[Beowulf] Big storage

Joe Landman landman at scalableinformatics.com
Thu Aug 23 07:56:15 EDT 2007


Greetings Jakob:

Jakob Oestergaard wrote:
> Hi all,
> 
> While not a typical beowulf, I thought the list would have some input for this
> "storage cluster" or whatever we should call it :)

up front disclaimer: we design/build/market/support such things.

> I'm looking at getting some big storage. Of all the parameters, getting as low
> dollars/(month*GB) is by far the most important. The price of acquiring and
> maintaining the storage solution is the number one concern.

Should I presume density, reliability, and performance also factor in
somewhere as 2,3,4 (somehow) on the concern list?

> The setup will probably have a number of "head nodes" which receive a large
> amount of data over standard gigabit from a large amount of remote sources.
> Data is read infrequently from the head nodes by remote systems. The primary
> load on the system will be data writes.

Ok, so you are write dominated.  Could you describe (guesses are fine)
what the writes will look like?  Large sequential data, small random
data (seek, write, close)?

> The head nodes need not see the same unified storage; so I am not required to
> have one big shared filesystem. If beneficial, each of the head nodes could
> have their own local storage.

There are some interesting designs with a variety of systems, including
GFS/Lustre/... on those head nodes, and a big pool of drives behind
them.  These designs will add to the overall cost, and increase complexity.

> The storage pool will start out at around 100TiB and will grow to ~1PiB within
> a year or two (too early to tell). It would be nice to use as few racks as
> possible, and as little power as possible  :)

Ok, so density and power are important.  This is good.  Coupled with the
 low management cost and low acquisition cost, we have about 3/4 of what
we need.  Just need a little more description of the writes.

Also, do you intend to back this up?  How important is resiliency of the
system?  Can you tolerate a failed unit (assume the units have hot
spares, RAID6, etc).  When you look at storage of this size, you have to
start planning for the eventual (and likely) failure of a chassis (or
some number of them), and think about with a RAIN configuration.  Either
that, or invest into massive low level redundancy (which should be scope
limited to the box it is on anyway).

> It *might* be possible to offload older files to tape; does anyone have
> experience with HSM on Linux?  Does it work?  Could it be worthwhile to
> investigate?

Hmmm...  First I would suggest avoiding tape, you should likely be
looking at disk to disk for backup, and use slower nearline mechanisms.

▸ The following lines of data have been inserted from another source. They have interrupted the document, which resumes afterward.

/-! ### Reset (10_state R42, 70_reset_and_hazards R340, R341) -/

/-- The state after reset: `IDLE`, every register 0; the registers 0 to 8 read 0 (R42). -/
def Obligations.ResetState : Prop :=
  State.reset.st = .idle ∧ (∀ r, State.reset.readReg r = 0) ∧
  State.reset.pixlen = 0 ∧ State.reset.msglen = 0 ∧ State.reset.pwdlen = 0 ∧ State.reset.present = false ∧
  State.reset.outlen = 0 ∧ State.reset.done = false ∧ State.reset.err = .none ∧ State.reset.sub = 0 ∧
  State.reset.n = 0 ∧ State.reset.hsr = 0 ∧ State.reset.idx = 0 ∧ State.reset.shr = 0 ∧ State.reset.bc = 0 ∧
  State.reset.b = false ∧ State.reset.bp = 0 ∧ State.reset.paylen = 0 ∧ State.reset.extlen = 0 ∧
  State.reset.spos = 0 ∧ State.reset.prot = false

/-- `rst` at any step: every register goes to its reset value; the memories are kept, but for those a running
command was writing (R340, R341). -/
def Obligations.ResetMove : Prop :=
  ∀ (s : State) (rest : List HostMove), s.uops = [] → s.host = .rst :: rest →
    ∃ t, step s = .next t ∧
      t = { State.reset with
        pixi := s.pixi, pixo := t.pixo, msg := s.msg, pwd := s.pwd, ext := t.ext, out := t.out
        params := s.params, host := rest, reads := s.reads, free := t.free } ∧
      (s.st = .idle → t.pixo = s.pixo ∧ t.ext = s.ext ∧ t.out = s.out) ∧
      (s.st.encoding = true →
        t.ext = s.ext ∧ t.out = s.out ∧ ∀ a, s.pixlen.toNat ≤ a → t.byteAt .pixo a = s.byteAt .pixo a) ∧
      (s.st.decoding = true → t.pixo = s.pixo)

/-! ### The invariant and the machine as a whole -/

/-- The invariant holds after reset. -/
def Obligations.InvariantHoldsAtReset : Prop := State.reset.Inv

/-- Every step, of the engine or of the outside, keeps the invariant: canonical memories in their address
spaces, a legal `STATUS`, and the registers each sequencer state expects. -/
def Obligations.InvariantIsKeptByEveryStep : Prop :=
  ∀ s t : State, s.Inv → step s = .next t → t.Inv

/-- No access of the engine is ever out of range (R69): in every state with the invariant its step answers a
next state, which has the invariant again. -/
def Obligations.EngineNeverStops : Prop :=
  ∀ s : State, s.Inv → ∃ t, engineStep s = .next t ∧ t.Inv

/-- Every command ends by itself (R221, R246, R278): from any state with the invariant, the engine left alone
reaches `IDLE`. -/
def Obligations.EveryCommandEnds : Prop :=
  ∀ s : State, s.Inv → s.host = [] → ∃ k t, run k s = .next t ∧ t.st = .idle

/-- Which memories a step of the engine may write (R67, R68, R75, R262): never the operands; `PIXO` only in
the Encoder's writing states; `EXT` only while the payload is read; `OUT` and `OUTLEN` only in the two
steps that end a `DECODE` with success. -/
def Obligations.EngineFootprint : Prop :=
  ∀ s t : State, engineStep s = .next t →
    t.pixlen = s.pixlen ∧ t.msglen = s.msglen ∧ t.pwdlen = s.pwdlen ∧ t.present = s.present ∧
    t.params = s.params ∧ t.host = s.host ∧ t.reads = s.reads ∧ t.uops = s.uops ∧
    (∀ a, t.byteAt .pixi a = s.byteAt .pixi a ∧ t.byteAt .msg a = s.byteAt .msg a ∧ t.byteAt .pwd a = s.byteAt .pwd a) ∧
    (s.st ≠ .eClone → s.st ≠ .eWrhdr → s.st ≠ .eWrpay → ∀ a, t.byteAt .pixo a = s.byteAt .pixo a) ∧
    (s.st ≠ .dRdpay → ∀ a, t.byteAt .ext a = s.byteAt .ext a) ∧
    (¬ ((s.st = .dRetplain ∨ s.st = .dRetmsg) ∧ t.st = .idle ∧ t.done = true ∧ t.err = .none) →
      t.outlen = s.outlen ∧ ∀ a, t.byteAt .out a = s.byteAt .out a)

/-- The host has no path to `EXT` (R41): while the engine is idle, the outside's moves go the same way and
leave the same, whatever `EXT` holds. -/
def Obligations.HostCannotSeeExt : Prop :=
  ∀ (s : State) (e : Memory) (mv : HostMove) (rest : List HostMove),
    s.st = .idle → s.uops = [] → s.host = mv :: rest →
    (∀ t, step s = .next t → step (s.setMem .ext e) = .next (t.setMem .ext e)) ∧
    (∀ f, step s = .fault f → step (s.setMem .ext e) = .fault f)

/-- `ENCODE` run step by step is the operation of R230 (R246, R247): the step count, and every register and
byte the host can see. -/
def Obligations.EncodeAgreesWithTheOperation : Prop :=
  ∀ s : State, Ready s → configCheck true s = none →
    ∃ t u, exec .encode s = .next t ∧ run (encodeSteps s) t = .next u ∧
      SameResult (encodeOp s) u ∧ (∀ a, u.byteAt .ext a = s.byteAt .ext a) ∧
      ∀ j < encodeSteps s, ∃ v, run j t = .next v ∧ v.st ≠ .idle

/-- `DECODE` run step by step is the operation of R260 (R278, R279). -/
def Obligations.DecodeAgreesWithTheOperation : Prop :=
  ∀ s : State, Ready s → configCheck false s = none →
    ∃ t u, exec .decode s = .next t ∧ run (decodeSteps s) t = .next u ∧ SameResult (decodeOp s) u ∧
      ∀ j < decodeSteps s, ∃ v, run j t = .next v ∧ v.st ≠ .idle

/-- The round trip without a password, on the machine (R214): a message that is not empty, fits and does not
start with `MARK` comes back, whatever password operand the `DECODE` is given. -/
def Obligations.PlainRoundTripOnTheMachine : Prop :=
  ∀ s : State, Ready s → configCheck true s = none → s.protectedVariant = false →
    1 ≤ s.msglen.toNat → startsWith s.message MARK = false → 32 + 8 * s.msglen.toNat ≤ s.cap →
    ∃ t k u, exec .encode s = .next t ∧ run k t = .next u ∧ u.st = .idle ∧ u.done = true ∧ u.err = .none ∧
      u.prot = false ∧
      ∀ v, Carried u v → ∃ w, Decodes v w ∧ w.err = .none ∧ w.outlen = s.msglen ∧ w.prot = false ∧
        ∀ i < s.msglen.toNat, w.byteAt .out i = s.byteAt .msg i

/-- The round trip with a password, on the machine (R214): when neither the password nor the message contains
`SEP` and the wrapped message fits, the same password gives the message back, no password gives
`PWD_REQUIRED`, any other one `PWD_INCORRECT`, and an error returns nothing. -/
def Obligations.ProtectedRoundTripOnTheMachine : Prop :=
  ∀ s : State, Ready s → configCheck true s = none → s.protectedVariant = true →
    occ (s.bytes .pwd 0 s.pwdlen.toNat) SEP = 0 → occ s.message SEP = 0 →
    32 + 8 * (s.msglen.toNat + s.pwdlen.toNat + 17) ≤ s.cap →
    ∃ t k u, exec .encode s = .next t ∧ run k t = .next u ∧ u.st = .idle ∧ u.done = true ∧ u.err = .none ∧
      u.prot = true ∧
      ∀ v, Carried u v → ∃ w, Decodes v w ∧ w.prot = true ∧
        (v.password = s.password →
          w.err = .none ∧ w.outlen = s.msglen ∧ ∀ i < s.msglen.toNat, w.byteAt .out i = s.byteAt .msg i) ∧
        (v.password = none → w.err = .authError ∧ w.sub = 1 ∧ w.outlen = 0 ∧ ∀ a, w.byteAt .out a = v.byteAt .out a) ∧
        (v.password ≠ none → v.password ≠ s.password →
          w.err = .authError ∧ w.sub = 2 ∧ w.outlen = 0 ∧ ∀ a, w.byteAt .out a = v.byteAt .out a)

/-- `DECODE` is a function of `PIXLEN`, of bit 0 of the channel-0 bytes of the frame's pixels (0 to `32 + n - 1`,
`n` the header, and no pixel when `CAP < 32`) and of the password operand, and of nothing else (R227, R267):
two ready states that agree on those reach `IDLE` after equally many steps and end alike. -/
def Obligations.DecodeDependsOnItsOperandsOnly : Prop :=
  ∀ s s' : State, Ready s → Ready s' → configCheck false s = none → configCheck false s' = none →
    s.pixlen = s'.pixlen → s.password = s'.password →
    (HDRW ≤ s.cap → ∀ k < s.cap, k < HDRW + readHeader s.pixels →
      (s.byteAt .pixi (4 * k)).getLsbD 0 = (s'.byteAt .pixi (4 * k)).getLsbD 0) →
    ∃ k t t' u u', exec .decode s = .next t ∧ exec .decode s' = .next t' ∧
      run k t = .next u ∧ run k t' = .next u' ∧ u.st = .idle ∧ u'.st = .idle ∧
      (∀ j < k, ∃ v v', run j t = .next v ∧ run j t' = .next v' ∧ v.st ≠ .idle ∧ v'.st ≠ .idle) ∧
      u.err = u'.err ∧ u.sub = u'.sub ∧ u.prot = u'.prot ∧ u.outlen = u'.outlen ∧
      ∀ i < u.outlen.toNat, u.byteAt .out i = u'.byteAt .out i

/-! ### Host scripts (30_encoding R106, R107) -/

/-- The host's own decisions change its list of moves and nothing else: by `ERR` of the `STATUS` last read, by
the count last read, by the bytes last read. (The moves are the model's, log 19.) -/
def Obligations.HostDecisionsChangeItsMovesOnly : Prop :=
  ∀ (s : State) (rest : List HostMove), s.uops = [] →
    (∀ count v vs, s.host = .ifOk count :: rest → s.reads = v :: vs →
      step s = .next { s with host := if v.extractLsb' 2 3 = 0#3 then rest else rest.drop count }) ∧
    (∀ m v vs, s.host = .dumpRead m :: rest → s.reads = v :: vs →
      step s = .next { s with host := scriptDump m 0 v.toNat ++ rest }) ∧
    (∀ m xs vs, s.host = .loadRead m xs.length :: rest → s.reads = readBack xs ++ vs →
      step s = .next { s with host := scriptLoad m 0 xs ++ rest })

/-- The scripts of `encode` and `decode` (R107), run to their end, give the host what the source's operations
answer: `STATUS`, and on success the bytes (of `decode` their number first); on an error nothing more. (The
moves, the values read and the decisions between the lines are the model's, logs 2, 3, 19.) -/
def Obligations.ScriptsReturnTheSourcesResults : Prop :=
  ∀ (s : State) (pixels : List Byte) (q : Option (List Byte)), s.Inv → s.st = .idle →
    pixels.length ≤ s.params.pixMax → (∀ p, q = some p → p.length ≤ s.params.pwdMax) →
    (∀ m : List Byte, m.length ≤ s.params.msgMax → s.host = scriptEncode pixels m q →
      ∃ k t, run k s = .next t ∧ t.host = [] ∧ t.st = .idle ∧
        (∀ r, sourceEncode pixels m q = .ok r →
          t.err = .none ∧ t.reads = readBack r ++ t.status :: s.reads) ∧
        (∀ e sub, sourceEncode pixels m q = .error (e, sub) →
          t.err = e ∧ t.sub = sub ∧ t.reads = t.status :: s.reads)) ∧
    (s.host = scriptDecode pixels q →
      ∃ k t, run k s = .next t ∧ t.host = [] ∧ t.st = .idle ∧
        (∀ x, sourceDecode pixels q = .ok x →
          t.err = .none ∧ t.reads = readBack x ++ BitVec.ofNat 32 x.length :: t.status :: s.reads) ∧
        (∀ e sub, sourceDecode pixels q = .error (e, sub) →
          t.err = e ∧ t.sub = sub ∧ t.reads = t.status :: s.reads))

/-- The script of `decode(encode(pixels, m, q), q')` (R107, R355), run to its end, gives the host the result of
the composition; an `encode` that fails ends it. (Moves, values read and decisions: logs 2, 3, 19.) -/
def Obligations.RoundTripScriptIsTheComposition : Prop :=
  ∀ (s : State) (pixels m : List Byte) (q q' : Option (List Byte)), s.Inv → s.st = .idle →
    pixels.length ≤ s.params.pixMax → m.length ≤ s.params.msgMax →
    (∀ p, q = some p ∨ q' = some p → p.length ≤ s.params.pwdMax) →
    s.host = scriptRoundTrip pixels m q q' →
    ∃ k t, run k s = .next t ∧ t.host = [] ∧ t.st = .idle ∧
      (∀ e sub, sourceEncode pixels m q = .error (e, sub) →
        t.err = e ∧ t.sub = sub ∧ t.reads = t.status :: s.reads) ∧
      (∀ r, sourceEncode pixels m q = .ok r →
        ∃ w : Word, statusErr w = 0 ∧
          (∀ x, sourceDecode r q' = .ok x →
            t.err = .none ∧
            t.reads = readBack x ++ BitVec.ofNat 32 x.length :: t.status :: (readBack r ++ w :: s.reads)) ∧
          (∀ e sub, sourceDecode r q' = .error (e, sub) →
            t.err = e ∧ t.sub = sub ∧ t.reads = t.status :: (readBack r ++ w :: s.reads)))
end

> One setup I was looking at, is simply using SunFire X4500 systems (you can put
> 48 standard 3.5" SATA drives in each 4U system). Assuming I can buy them with
> 1T SATA drives shortly, I could start out with 3 systems (12U) and grow the
> entire setup to 1P with 22 systems in little over two full racks.
> 
> Any better ideas?  Is there a way to get this more dense without paying an arm
> and a leg?  Has anyone tried something like this with HSM?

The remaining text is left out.